▸ **Source material**
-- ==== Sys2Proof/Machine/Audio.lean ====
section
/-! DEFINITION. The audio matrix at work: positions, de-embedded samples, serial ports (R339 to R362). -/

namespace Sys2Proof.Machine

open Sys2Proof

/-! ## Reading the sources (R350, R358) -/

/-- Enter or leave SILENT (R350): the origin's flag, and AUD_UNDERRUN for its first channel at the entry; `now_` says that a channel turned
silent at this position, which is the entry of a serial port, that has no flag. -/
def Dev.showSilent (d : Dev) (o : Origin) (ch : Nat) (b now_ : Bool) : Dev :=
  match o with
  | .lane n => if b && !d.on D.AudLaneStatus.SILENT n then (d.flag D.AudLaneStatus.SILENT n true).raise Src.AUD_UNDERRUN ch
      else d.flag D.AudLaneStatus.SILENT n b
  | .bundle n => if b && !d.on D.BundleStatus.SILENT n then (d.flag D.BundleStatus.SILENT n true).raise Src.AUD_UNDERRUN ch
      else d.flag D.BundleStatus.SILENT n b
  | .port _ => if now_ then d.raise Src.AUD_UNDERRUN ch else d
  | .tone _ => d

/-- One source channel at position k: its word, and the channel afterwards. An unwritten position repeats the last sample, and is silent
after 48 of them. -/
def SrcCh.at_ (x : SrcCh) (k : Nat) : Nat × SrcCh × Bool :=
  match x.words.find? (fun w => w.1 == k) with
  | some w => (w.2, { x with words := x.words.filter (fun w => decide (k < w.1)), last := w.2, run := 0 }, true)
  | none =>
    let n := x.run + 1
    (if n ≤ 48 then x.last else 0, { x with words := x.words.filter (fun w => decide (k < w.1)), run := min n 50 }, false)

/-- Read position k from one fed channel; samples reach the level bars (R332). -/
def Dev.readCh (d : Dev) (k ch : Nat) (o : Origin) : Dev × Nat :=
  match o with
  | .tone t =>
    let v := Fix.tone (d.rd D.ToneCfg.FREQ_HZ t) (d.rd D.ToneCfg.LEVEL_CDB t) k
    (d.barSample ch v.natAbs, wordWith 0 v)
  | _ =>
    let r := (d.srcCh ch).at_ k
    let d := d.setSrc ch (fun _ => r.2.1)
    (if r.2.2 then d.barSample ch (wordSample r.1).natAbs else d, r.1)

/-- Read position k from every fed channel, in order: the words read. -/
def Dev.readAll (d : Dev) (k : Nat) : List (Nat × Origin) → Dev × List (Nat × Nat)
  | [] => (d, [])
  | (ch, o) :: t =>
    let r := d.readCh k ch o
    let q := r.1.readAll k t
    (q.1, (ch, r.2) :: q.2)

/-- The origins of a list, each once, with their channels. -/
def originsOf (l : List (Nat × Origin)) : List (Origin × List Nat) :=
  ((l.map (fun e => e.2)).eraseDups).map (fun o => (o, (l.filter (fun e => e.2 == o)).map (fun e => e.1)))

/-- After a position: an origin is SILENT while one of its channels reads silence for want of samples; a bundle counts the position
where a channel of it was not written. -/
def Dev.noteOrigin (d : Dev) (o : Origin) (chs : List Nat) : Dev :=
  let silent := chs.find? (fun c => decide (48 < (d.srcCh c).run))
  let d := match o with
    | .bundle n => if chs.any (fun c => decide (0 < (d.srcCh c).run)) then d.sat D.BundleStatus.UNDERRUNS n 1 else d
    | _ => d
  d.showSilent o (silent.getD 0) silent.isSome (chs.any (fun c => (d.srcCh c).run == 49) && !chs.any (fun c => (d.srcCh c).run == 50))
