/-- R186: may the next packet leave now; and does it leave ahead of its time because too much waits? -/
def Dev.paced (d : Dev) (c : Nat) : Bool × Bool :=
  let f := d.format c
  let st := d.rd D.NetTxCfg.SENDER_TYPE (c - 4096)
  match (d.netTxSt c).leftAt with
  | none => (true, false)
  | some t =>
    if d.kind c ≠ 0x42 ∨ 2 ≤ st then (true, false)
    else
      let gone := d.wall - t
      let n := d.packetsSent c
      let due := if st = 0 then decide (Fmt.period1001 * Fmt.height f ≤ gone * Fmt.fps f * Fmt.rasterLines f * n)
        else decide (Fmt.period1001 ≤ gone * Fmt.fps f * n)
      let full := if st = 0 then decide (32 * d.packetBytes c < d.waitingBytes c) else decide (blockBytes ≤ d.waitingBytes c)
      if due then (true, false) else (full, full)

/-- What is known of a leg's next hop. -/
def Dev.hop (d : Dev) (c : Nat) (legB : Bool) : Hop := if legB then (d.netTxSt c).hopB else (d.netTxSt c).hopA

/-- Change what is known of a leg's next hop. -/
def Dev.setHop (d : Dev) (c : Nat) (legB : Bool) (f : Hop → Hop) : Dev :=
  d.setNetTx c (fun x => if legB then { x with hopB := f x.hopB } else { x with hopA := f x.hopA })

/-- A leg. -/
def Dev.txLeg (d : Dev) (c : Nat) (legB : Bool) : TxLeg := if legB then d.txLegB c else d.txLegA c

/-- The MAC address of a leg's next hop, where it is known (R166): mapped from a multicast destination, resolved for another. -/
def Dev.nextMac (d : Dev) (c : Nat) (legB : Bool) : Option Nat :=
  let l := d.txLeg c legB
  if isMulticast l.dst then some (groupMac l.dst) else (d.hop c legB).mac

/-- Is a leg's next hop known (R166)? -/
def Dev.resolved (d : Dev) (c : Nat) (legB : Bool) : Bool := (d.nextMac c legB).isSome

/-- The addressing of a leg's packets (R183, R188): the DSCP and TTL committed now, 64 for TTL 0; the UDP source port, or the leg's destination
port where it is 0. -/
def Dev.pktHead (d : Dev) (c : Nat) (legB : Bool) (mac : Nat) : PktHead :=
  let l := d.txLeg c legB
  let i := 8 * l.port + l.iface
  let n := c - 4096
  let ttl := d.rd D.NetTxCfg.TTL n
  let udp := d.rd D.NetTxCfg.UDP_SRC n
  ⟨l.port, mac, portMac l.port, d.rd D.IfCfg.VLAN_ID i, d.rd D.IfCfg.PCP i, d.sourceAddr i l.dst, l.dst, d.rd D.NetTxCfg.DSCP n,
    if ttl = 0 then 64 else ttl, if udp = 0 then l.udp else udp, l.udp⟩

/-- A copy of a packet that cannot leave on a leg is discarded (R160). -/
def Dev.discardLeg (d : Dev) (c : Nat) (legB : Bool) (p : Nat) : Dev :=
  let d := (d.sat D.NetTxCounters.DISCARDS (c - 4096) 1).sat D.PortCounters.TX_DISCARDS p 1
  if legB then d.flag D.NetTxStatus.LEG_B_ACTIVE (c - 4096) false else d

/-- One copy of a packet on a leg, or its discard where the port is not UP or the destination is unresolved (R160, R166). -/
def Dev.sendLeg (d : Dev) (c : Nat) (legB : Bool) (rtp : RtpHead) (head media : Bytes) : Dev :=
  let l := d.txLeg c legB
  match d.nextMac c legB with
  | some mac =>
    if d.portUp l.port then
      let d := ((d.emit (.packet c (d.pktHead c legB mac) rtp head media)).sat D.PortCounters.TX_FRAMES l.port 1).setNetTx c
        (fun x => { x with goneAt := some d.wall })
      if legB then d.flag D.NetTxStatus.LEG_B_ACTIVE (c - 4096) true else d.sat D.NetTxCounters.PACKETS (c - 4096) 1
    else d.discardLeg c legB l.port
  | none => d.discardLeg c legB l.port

▸ **Problem requirements**
Across the records, count the lines that contain the word "nextMac" and give that figure alone.

▸ **Reply**
3